» **Task material**:
-- ==== Sys2Proof/Laws/Event.lean ====
section
/-! SUPPORT. Event.lean: what closing an event leaves and writes, and what a request that is handed on at once does. -/

namespace Sys2Proof.Machine

/-! ### One value for each port -/

@[simp] theorem PerPort.get_set {α : Type} (q : PerPort α) (p : Port) (a : α) : (q.set p a).get p = a := by
  cases p <;> rfl

theorem PerPort.get_set_ne {α : Type} (q : PerPort α) {p r : Port} (a : α) (h : r ≠ p) :
    (q.set p a).get r = q.get r := by
  cases p <;> cases r <;> first | rfl | exact absurd rfl h

@[simp] theorem PerPort.get_map {α : Type} (q : PerPort α) (p : Port) (f : α → α) : (q.map f).get p = f (q.get p) := by
  cases p <;> rfl

@[simp] theorem PerPort.set_set {α : Type} (q : PerPort α) (p : Port) (a b : α) : (q.set p a).set p b = q.set p b := by
  cases p <;> rfl

@[simp] theorem PerPort.set_get {α : Type} (q : PerPort α) (p : Port) : q.set p (q.get p) = q := by
  cases p <;> rfl

theorem PerPort.ext {α : Type} {q r : PerPort α} (h : ∀ p, q.get p = r.get p) : q = r := by
  have a := h .planning
  have b := h .crest
  have c := h .speed
  have d := h .bowl
  cases q; cases r
  simp only [PerPort.get] at a b c d
  subst a; subst b; subst c; subst d; rfl

/-! ### The line -/

theorem startLine_of_busy (now : YardTime) (q : PortState) (f : OutFrame) (h : q.line = some f) :
    startLine now q = q := by
  simp [startLine, h]

@[simp] theorem startLine_given (now : YardTime) (q : PortState) : (startLine now q).given = q.given := by
  unfold startLine; repeat' split
  all_goals rfl

@[simp] theorem startLine_working (now : YardTime) (q : PortState) : (startLine now q).working = q.working := by
  unfold startLine; repeat' split
  all_goals rfl

@[simp] theorem startLine_waiting (now : YardTime) (q : PortState) : (startLine now q).waiting = q.waiting := by
  unfold startLine; repeat' split
  all_goals rfl

@[simp] theorem startLine_urgent (now : YardTime) (q : PortState) : (startLine now q).urgent = q.urgent := by
  unfold startLine; repeat' split
  all_goals rfl

@[simp] theorem startLine_mask (now : YardTime) (q : PortState) : (startLine now q).mask = q.mask := by
  unfold startLine; repeat' split
  all_goals rfl

@[simp] theorem startLine_rx (now : YardTime) (q : PortState) : (startLine now q).rx = q.rx := by
  unfold startLine; repeat' split
  all_goals rfl

/-- An answer that a port holds is on its line or still queued after the line starts. -/
theorem startLine_keeps (now : YardTime) (q : PortState) (a : QueuedAnswer) (h : a ∈ q.answers) :
    (startLine now q).line = some (.answer a.answer) ∨ a ∈ (startLine now q).answers := by
  unfold startLine
  split
  · exact Or.inr h
  · split
    · rename_i b rest e
      rw [e] at h
      rcases List.mem_cons.mp h with e' | e'
      · exact Or.inl (by rw [e'])
      · exact Or.inr e'
    · rename_i e
      rw [e] at h
      exact absurd h List.not_mem_nil

/-! ### startLines -/

@[simp] theorem startLines_pending (s : State) : (s.startLines).pending = s.pending := rfl
@[simp] theorem startLines_powered (s : State) : (s.startLines).powered = s.powered := rfl
@[simp] theorem startLines_clock (s : State) : (s.startLines).clock = s.clock := rfl
@[simp] theorem startLines_freeCount (s : State) : (s.startLines).freeCount = s.freeCount := rfl
@[simp] theorem startLines_headPins (s : State) : (s.startLines).headPins = s.headPins := rfl
@[simp] theorem startLines_detPins (s : State) : (s.startLines).detPins = s.detPins := rfl
@[simp] theorem startLines_mode (s : State) : (s.startLines).mode = s.mode := rfl
@[simp] theorem startLines_active (s : State) : (s.startLines).active = s.active := rfl
@[simp] theorem startLines_load (s : State) : (s.startLines).load = s.load := rfl
@[simp] theorem startLines_store (s : State) : (s.startLines).store = s.store := rfl
@[simp] theorem startLines_sensors (s : State) : (s.startLines).sensors = s.sensors := rfl
@[simp] theorem startLines_sections (s : State) : (s.startLines).sections = s.sections := rfl
@[simp] theorem startLines_crest (s : State) : (s.startLines).crest = s.crest := rfl
@[simp] theorem startLines_planned (s : State) : (s.startLines).planned = s.planned := rfl
@[simp] theorem startLines_floor (s : State) : (s.startLines).floor = s.floor := rfl
@[simp] theorem startLines_cuts (s : State) : (s.startLines).cuts = s.cuts := rfl
@[simp] theorem startLines_demands (s : State) : (s.startLines).demands = s.demands := rfl
@[simp] theorem startLines_points (s : State) : (s.startLines).points = s.points := rfl
@[simp] theorem startLines_freeze (s : State) : (s.startLines).freeze = s.freeze := rfl
@[simp] theorem startLines_tracks (s : State) : (s.startLines).tracks = s.tracks := rfl
@[simp] theorem startLines_custody (s : State) : (s.startLines).custody = s.custody := rfl
@[simp] theorem startLines_holds (s : State) : (s.startLines).holds = s.holds := rfl
@[simp] theorem startLines_relay (s : State) : (s.startLines).relay = s.relay := rfl
@[simp] theorem startLines_holdInbox (s : State) : (s.startLines).holdInbox = s.holdInbox := rfl
@[simp] theorem startLines_evalDue (s : State) : (s.startLines).evalDue = s.evalDue := rfl
@[simp] theorem startLines_diversionDue (s : State) : (s.startLines).diversionDue = s.diversionDue := rfl
@[simp] theorem startLines_trackReportDue (s : State) : (s.startLines).trackReportDue = s.trackReportDue := rfl
@[simp] theorem startLines_stagedLeftDue (s : State) : (s.startLines).stagedLeftDue = s.stagedLeftDue := rfl
@[simp] theorem startLines_freedDue (s : State) : (s.startLines).freedDue = s.freedDue := rfl

/-! ### reportHeads -/

@[simp] theorem reportHeads_pending (s b : State) : (s.reportHeads b).pending = s.pending := rfl
@[simp] theorem reportHeads_powered (s b : State) : (s.reportHeads b).powered = s.powered := rfl
@[simp] theorem reportHeads_clock (s b : State) : (s.reportHeads b).clock = s.clock := rfl
@[simp] theorem reportHeads_freeCount (s b : State) : (s.reportHeads b).freeCount = s.freeCount := rfl
@[simp] theorem reportHeads_headPins (s b : State) : (s.reportHeads b).headPins = s.headPins := rfl
@[simp] theorem reportHeads_detPins (s b : State) : (s.reportHeads b).detPins = s.detPins := rfl
@[simp] theorem reportHeads_mode (s b : State) : (s.reportHeads b).mode = s.mode := rfl
@[simp] theorem reportHeads_active (s b : State) : (s.reportHeads b).active = s.active := rfl
@[simp] theorem reportHeads_load (s b : State) : (s.reportHeads b).load = s.load := rfl
@[simp] theorem reportHeads_store (s b : State) : (s.reportHeads b).store = s.store := rfl
@[simp] theorem reportHeads_sensors (s b : State) : (s.reportHeads b).sensors = s.sensors := rfl
@[simp] theorem reportHeads_sections (s b : State) : (s.reportHeads b).sections = s.sections := rfl
@[simp] theorem reportHeads_crest (s b : State) : (s.reportHeads b).crest = s.crest := rfl
@[simp] theorem reportHeads_planned (s b : State) : (s.reportHeads b).planned = s.planned := rfl
@[simp] theorem reportHeads_floor (s b : State) : (s.reportHeads b).floor = s.floor := rfl
@[simp] theorem reportHeads_cuts (s b : State) : (s.reportHeads b).cuts = s.cuts := rfl
@[simp] theorem reportHeads_demands (s b : State) : (s.reportHeads b).demands = s.demands := rfl
@[simp] theorem reportHeads_points (s b : State) : (s.reportHeads b).points = s.points := rfl
@[simp] theorem reportHeads_freeze (s b : State) : (s.reportHeads b).freeze = s.freeze := rfl
@[simp] theorem reportHeads_tracks (s b : State) : (s.reportHeads b).tracks = s.tracks := rfl
@[simp] theorem reportHeads_custody (s b : State) : (s.reportHeads b).custody = s.custody := rfl
@[simp] theorem reportHeads_holds (s b : State) : (s.reportHeads b).holds = s.holds := rfl
@[simp] theorem reportHeads_relay (s b : State) : (s.reportHeads b).relay = s.relay := rfl
@[simp] theorem reportHeads_holdInbox (s b : State) : (s.reportHeads b).holdInbox = s.holdInbox := rfl
@[simp] theorem reportHeads_ports (s b : State) : (s.reportHeads b).ports = s.ports := rfl
@[simp] theorem reportHeads_diversionDue (s b : State) : (s.reportHeads b).diversionDue = s.diversionDue := rfl
@[simp] theorem reportHeads_trackReportDue (s b : State) : (s.reportHeads b).trackReportDue = s.trackReportDue := rfl
@[simp] theorem reportHeads_stagedLeftDue (s b : State) : (s.reportHeads b).stagedLeftDue = s.stagedLeftDue := rfl
@[simp] theorem reportHeads_freedDue (s b : State) : (s.reportHeads b).freedDue = s.freedDue := rfl

/-! ### drained -/

@[simp] theorem drained_pending (s : State) : (s.drained).pending = s.pending := by
  unfold State.drained; split <;> rfl
@[simp] theorem drained_powered (s : State) : (s.drained).powered = s.powered := by
  unfold State.drained; split <;> rfl
@[simp] theorem drained_clock (s : State) : (s.drained).clock = s.clock := by
  unfold State.drained; split <;> rfl
@[simp] theorem drained_freeCount (s : State) : (s.drained).freeCount = s.freeCount := by
  unfold State.drained; split <;> rfl
@[simp] theorem drained_headPins (s : State) : (s.drained).headPins = s.headPins := by
  unfold State.drained; split <;> rfl
@[simp] theorem drained_detPins (s : State) : (s.drained).detPins = s.detPins := by
  unfold State.drained; split <;> rfl
@[simp] theorem drained_active (s : State) : (s.drained).active = s.active := by
  unfold State.drained; split <;> rfl
@[simp] theorem drained_load (s : State) : (s.drained).load = s.load := by
  unfold State.drained; split <;> rfl
@[simp] theorem drained_store (s : State) : (s.drained).store = s.store := by
  unfold State.drained; split <;> rfl
@[simp] theorem drained_sensors (s : State) : (s.drained).sensors = s.sensors := by
  unfold State.drained; split <;> rfl
@[simp] theorem drained_sections (s : State) : (s.drained).sections = s.sections := by
  unfold State.drained; split <;> rfl
@[simp] theorem drained_crest (s : State) : (s.drained).crest = s.crest := by
  unfold State.drained; split <;> rfl
@[simp] theorem drained_planned (s : State) : (s.drained).planned = s.planned := by
  unfold State.drained; split <;> rfl
@[simp] theorem drained_floor (s : State) : (s.drained).floor = s.floor := by
  unfold State.drained; split <;> rfl
@[simp] theorem drained_cuts (s : State) : (s.drained).cuts = s.cuts := by
  unfold State.drained; split <;> rfl
@[simp] theorem drained_demands (s : State) : (s.drained).demands = s.demands := by
  unfold State.drained; split <;> rfl
@[simp] theorem drained_points (s : State) : (s.drained).points = s.points := by
  unfold State.drained; split <;> rfl
@[simp] theorem drained_freeze (s : State) : (s.drained).freeze = s.freeze := by
  unfold State.drained; split <;> rfl
@[simp] theorem drained_tracks (s : State) : (s.drained).tracks = s.tracks := by
  unfold State.drained; split <;> rfl
@[simp] theorem drained_custody (s : State) : (s.drained).custody = s.custody := by
  unfold State.drained; split <;> rfl
@[simp] theorem drained_holds (s : State) : (s.drained).holds = s.holds := by
  unfold State.drained; split <;> rfl
@[simp] theorem drained_relay (s : State) : (s.drained).relay = s.relay := by
  unfold State.drained; split <;> rfl
@[simp] theorem drained_holdInbox (s : State) : (s.drained).holdInbox = s.holdInbox := by
  unfold State.drained; split <;> rfl
@[simp] theorem drained_evalDue (s : State) : (s.drained).evalDue = s.evalDue := by
  unfold State.drained; split <;> rfl
@[simp] theorem drained_diversionDue (s : State) : (s.drained).diversionDue = s.diversionDue := by
  unfold State.drained; split <;> rfl
@[simp] theorem drained_trackReportDue (s : State) : (s.drained).trackReportDue = s.trackReportDue := by
  unfold State.drained; split <;> rfl
@[simp] theorem drained_stagedLeftDue (s : State) : (s.drained).stagedLeftDue = s.stagedLeftDue := by
  unfold State.drained; split <;> rfl
@[simp] theorem drained_freedDue (s : State) : (s.drained).freedDue = s.freedDue := by
  unfold State.drained; split <;> rfl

» **Exercise details**:
Search the data for "trackReportDue". Copy every matching line.

» **Written response**:
@[simp] theorem startLines_trackReportDue (s : State) : (s.startLines).trackReportDue = s.trackReportDue := rfl
@[simp] theorem reportHeads_trackReportDue (s b : State) : (s.reportHeads b).trackReportDue = s.trackReportDue := rfl
@[simp] theorem drained_trackReportDue (s : State) : (s.drained).trackReportDue = s.trackReportDue := by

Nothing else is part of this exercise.